Света и Степа в ресторане

 

После концерта Света и Степан сразу пошли в ресторан. Это могло бы показаться спешкой, не будь так принято. Первый раз они сидели вместе, ни от кого не скрываясь, равнодушно разглядывая посетителей.

-Ты, небось, есть хочешь, как волк?

-Вообще-то, да, Степчик. Просто до неприличия. Ужасный выброс энергии.

Смотри, он уже идет. Семилье.

-Что это за слово?

-Семилье? Человек, предлагающий вино. Надо решить, что будем есть  и какое к еде вино.

-Степа, мне не до вина. Смотри, да он и не к нам!

-Тебе что, совсем нельзя?

-А ты как думал? Я должна радоваться, а думаю о маме: начала с горболайфа, а кончила дурагоном.

-Звучит как анекдот.

-Да. Хочешь, я тебе скажу комплимент?

-Говори. Чего же.

-Мне нравится, Степа, что ты во всем такой правильный!

-В чем это - во всём? Например.

-Например, в сексе. Ты мне всегда делаешь хорошо. Как это у тебя получается? За столько лет ты стал просто не заменимым, и брак - это только констатация этой незаменимости. Слушай, себе-то что-нибудь закажи! Тебе же можно!

-Пить без тебя? Не хочу. Хочу потерпеть вместе с тобой. Тут всегда так людно?

-Всегда. Зато не очень дорого, и тут все свои. Это важно.

Подошел официант.  Он заказал два бефстроганов и чай.

-Солидный мужчина!

-Тебе надо поесть серьезно. Мне тоже.

-Я так тебе благодарна!

-Это за что?

-Ты просидел весь концерт!

-Как и тыщи других людей.

-Я им тоже благодарна, но тебе – прежде всего.

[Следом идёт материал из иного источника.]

-- ==== Sys2Proof/Certificates/Slice0/Obligations.lean ====
section
/-! DEFINITION. The statements for the provers. -/

open Sys2Proof Sys2Proof.Machine

/-! Integer instructions (spec/11). -/

/-- R260, R262: ADD, SUB, MUL, MULH, MAD, MADW, MIN, MAX, ABS, NEG and SAD complete with the exact result wrapped or saturated,
and change nothing but their destination. -/
def Obligations.IntegerArithmetic : Prop :=
  ∀ (c : Ctl) (d : VK) (a b : Src) (cc : VK) (m : IMod) (s : State) (x : Ctx),
    let y := activeCtx x c
    let A := srcInt y m.ty a
    let B := srcInt y m.ty b
    (Ready {} (Instr.use (.add c d a b m)) c x s → GivesSome (.add c d a b m) y s m.ty.regs d (fun l => HoldsResult m (A l + B l))) ∧
    (Ready {} (Instr.use (.sub c d a b m)) c x s → GivesSome (.sub c d a b m) y s m.ty.regs d (fun l => HoldsResult m (A l - B l))) ∧
    (Ready {} (Instr.use (.mul c d a b m)) c x s → GivesSome (.mul c d a b m) y s m.ty.regs d (fun l => HoldsResult m (A l * B l))) ∧
    (Ready {} (Instr.use (.mulh c d a b m)) c x s → GivesSome (.mulh c d a b m) y s m.ty.regs d (fun l r =>
      ∃ v, Holds r v ∧ v * 2 ^ itWidth m.ty ≤ A l * B l ∧ A l * B l < (v + 1) * 2 ^ itWidth m.ty)) ∧
    (Ready {} (Instr.use (.mad c d a b cc m)) c x s →
      GivesSome (.mad c d a b cc m) y s m.ty.regs d (fun l => HoldsResult m (A l * B l + vkInt y m.ty cc l))) ∧
    (Ready {} (Instr.use (.madw c d a b cc m)) c x s → GivesSome (.madw c d a b cc m) y s 2 d (fun l =>
      HoldsResult ⟨if itSigned m.ty then .i64 else .n64, m.sat⟩ (A l * B l + vkInt y (if itSigned m.ty then .i64 else .n64) cc l))) ∧
    (Ready {} (Instr.use (.min c d a b m)) c x s → GivesSome (.min c d a b m) y s m.ty.regs d (fun l r =>
      ∃ v, Holds r v ∧ v ≤ A l ∧ v ≤ B l ∧ (v = A l ∨ v = B l))) ∧
    (Ready {} (Instr.use (.max c d a b m)) c x s → GivesSome (.max c d a b m) y s m.ty.regs d (fun l r =>
      ∃ v, Holds r v ∧ A l ≤ v ∧ B l ≤ v ∧ (v = A l ∨ v = B l))) ∧
    (Ready {} (Instr.use (.abs c d a m)) c x s → GivesSome (.abs c d a m) y s m.ty.regs d (fun l => HoldsResult m (if A l < 0 then -A l else A l))) ∧
    (Ready {} (Instr.use (.neg c d a m)) c x s → GivesSome (.neg c d a m) y s m.ty.regs d (fun l => HoldsResult m (-A l))) ∧
    (Ready {} (Instr.use (.sad c d a b cc m)) c x s → GivesSome (.sad c d a b cc m) y s m.ty.regs d (fun l =>
      HoldsResult m ((if A l < B l then B l - A l else A l - B l) + vkInt y m.ty cc l)))

/-- R261: ADDC and SUBC complete with the n-bit sum or difference and write the carry or borrow out beside it. For a uniform destination the
carry or borrow in is that of the lowest active lane: the model's reading, log entry 12. -/
def Obligations.CarryChain : Prop :=
  ∀ (c : Ctl) (d : VK) (a b : Src) (p : Nat) (ty : IType) (s : State) (x : Ctx),
    let y := activeCtx x c
    let ci := fun l => if (pget x.sk p).getLsbD l then 1 else 0
    let A := srcPat y ty a
    let B := srcPat y ty b
    (Ready {} (Instr.use (.addc c d a b p ty)) c x s → ∃ f,
      (∀ l, HoldsPat ty (A l + B l + ci l) (f l)) ∧
      Becomes (.addc c d a b p ty) y s (destV y ty.regs d f) (destK y ty.regs d f)
        (destP y p (fun l => decide (2 ^ itWidth ty ≤ A l + B l + ci l)))) ∧
    (Ready {} (Instr.use (.subc c d a b p ty)) c x s → ∃ f,
      (∀ l, ∃ v, Holds (f l) v ∧ IsWrap ty (Int.ofNat (A l) - Int.ofNat (B l) - Int.ofNat (ci l)) v) ∧
      Becomes (.subc c d a b p ty) y s (destV y ty.regs d f) (destK y ty.regs d f)
        (destP y p (fun l => decide (Int.ofNat (A l) - Int.ofNat (B l) - Int.ofNat (ci l) < 0))))

/-- R264, R265: the shifts and the rotation complete with the shifted pattern, for every count; CLZ, POPC and BREV with the count of leading
zeros, the count of ones, and the reversed pattern. -/
def Obligations.ShiftsAndBitCounts : Prop :=
  ∀ (c : Ctl) (d : VK) (a b : Src) (m : IMod) (s : State) (x : Ctx),
    let y := activeCtx x c
    let n := itWidth m.ty
    let pat := srcPat y m.ty a
    let cnt := fun l => (srcWord y b l).toNat
    (Ready {} (Instr.use (.shl c d a b m)) c x s → GivesSome (.shl c d a b m) y s m.ty.regs d (fun l r =>
      (m.sat = true → ∃ v, Holds r v ∧ IsSat m.ty (srcInt y m.ty a l * 2 ^ cnt l) v) ∧
      (m.sat = false → HoldsPat m.ty (if n ≤ cnt l then 0 else pat l * 2 ^ cnt l % 2 ^ n) r))) ∧
    (Ready {} (Instr.use (.shr c d a b m)) c x s → GivesSome (.shr c d a b m) y s m.ty.regs d (fun l r =>
      HoldsPat m.ty (if n ≤ cnt l then 0 else pat l / 2 ^ cnt l) r)) ∧
    (Ready {} (Instr.use (.sar c d a b m)) c x s → GivesSome (.sar c d a b m) y s m.ty.regs d (fun l r =>
      ∃ q : Nat, HoldsPat m.ty q r ∧ q < 2 ^ n ∧
        ∀ i, i < n → q.testBit i = (if i + cnt l < n then (pat l).testBit (i + cnt l) else (pat l).testBit (n - 1)))) ∧
    (Ready {} (Instr.use (.rot c d a b m)) c x s → GivesSome (.rot c d a b m) y s m.ty.regs d (fun l r =>
      ∃ q : Nat, HoldsPat m.ty q r ∧ q < 2 ^ n ∧ ∀ i, i < n → q.testBit ((i + cnt l) % n) = (pat l).testBit i)) ∧
    (Ready {} (Instr.use (.clz c d a m)) c x s → GivesSome (.clz c d a m) y s m.ty.regs d (fun l r =>
      r.toNat ≤ n ∧ pat l < 2 ^ (n - r.toNat) ∧ (r.toNat < n → 2 ^ (n - 1 - r.toNat) ≤ pat l))) ∧
    (Ready {} (Instr.use (.popc c d a m)) c x s → GivesSome (.popc c d a m) y s m.ty.regs d (fun l r =>
      r.toNat = ((Finset.range n).filter (fun i => (pat l).testBit i = true)).card)) ∧
    (Ready {} (Instr.use (.brev c d a m)) c x s → GivesSome (.brev c d a m) y s m.ty.regs d (fun l r =>
      ∃ q : Nat, HoldsPat m.ty q r ∧ q < 2 ^ n ∧ ∀ i, i < n → q.testBit i = (pat l).testBit (n - 1 - i)))

/-- R263, R36: DIV and REM begin an operation that will write the quotient or remainder, truncated toward zero, with the special cases of
11 Table 3; until SPECIAL_FUNCTION_RESULT the registers keep their values. SPECIAL_FUNCTION_RESULT writes the result of an operation
that DIV, REM or a special function began, and completes it; nothing else of the machine changes. -/
def Obligations.Division : Prop :=
  (∀ (c : Ctl) (d : VK) (a b : Src) (m : IMod) (s : State) (x : Ctx),
    let y := activeCtx x c
    let T := m.ty
    let A := srcInt y T a
    let B := srcInt y T b
    flagRoom x c = true →
    (Ready {} (Instr.use (.div c d a b m)) c x s → ∃ f, BeginsSlow (.div c d a b m) c y s T.regs d f ∧ ∀ l, ∃ v, Holds (f l) v ∧
      (B l = 0 → v = if itSigned T ∧ A l < 0 then itMin T else itMax T) ∧
      (itSigned T ∧ A l = itMin T ∧ B l = -1 → v = if m.sat then itMax T else itMin T) ∧
      (B l ≠ 0 ∧ ¬(itSigned T ∧ A l = itMin T ∧ B l = -1) → v = Int.tdiv (A l) (B l))) ∧
    (Ready {} (Instr.use (.rem c d a b m)) c x s → ∃ f, BeginsSlow (.rem c d a b m) c y s T.regs d f ∧ ∀ l, ∃ v, Holds (f l) v ∧
      (B l = 0 → v = A l) ∧ (B l ≠ 0 → v = A l - B l * Int.tdiv (A l) (B l)))) ∧
  (∀ (x : Ctx) (s : State) (op w : Nat) (d : VK) (f : Nat → DWord) (o : Op), x.act ≠ 0 → skeinOf s x.core x.slot = some x.sk →
    NMap.get? x.sk.ops op = some o → o.body = .result (delayed x w d f) →
    ∃ sk', exec (.specialFunctionResult x.core x.slot op) s = .next (setSkein s x.core x.slot (finishOpSk sk' op)) ∧
      RegsBecome x sk' (destV x w d f) (destK x w d f) noP)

-Сначала, когда ты вышла, я едва тебя узнал: ты казалась совсем тонкой, утонувшей в залитой светом сцене. Я еще подумал: Неужели на сцене – близкий мне человек?  Как всё меняет сцена! У тебя в шкафу твоё платье казалось громоздкой, топорщившейся броней, а на сцене оно чудесно: оно засияло, как солнце! Еще мне почудилось, что это концерт под синим, ясным небом, несметные тыщи зрителей, - и все они не просто тебя слушают, но читают твою душу.  Казалось, тебе очень хорошо поется, - но что было на самом деле?

-На самом деле? – переспросила она. - Настоящее блаженство. Красота моего голоса была настоящей, хоть микрофон и искажал мой тембр. Я была в таком приступе нежности!  Это случается только на сцене.

-Слово-то какое: блаженство! Из русских романсов 19 века,  – улыбнулся Степан Васильевич. – Ты, случайно, их не поешь?

-Нет.

И тут она шаловливо пропела:

 

Блаженство знать,

К нему лететь душой, -

Но пропасть зреть

Меж ним и меж собой.

 

-Такое оно, наше блаженство, Степа!

-А со мной? – шутливо спросил он. - Со мной ты испытаешь блаженство?

-С тобой? Обязательно, Степа. Обязательно. Ни с чем не сравнимое. Но наслаждения в жизни и на сцене такие разные! Ты ведь тоже знаешь, что такое творчество. Так ведь? Кстати, как идет твой сверхсексуальный роман?

-Идет. Куда ему деться? Я всё равно остаюсь писателем.

Она осторожно заглянула ему в глаза.

-Зачем ему эта ложь? - подумала она. – Неужели он верит в то, что говорит?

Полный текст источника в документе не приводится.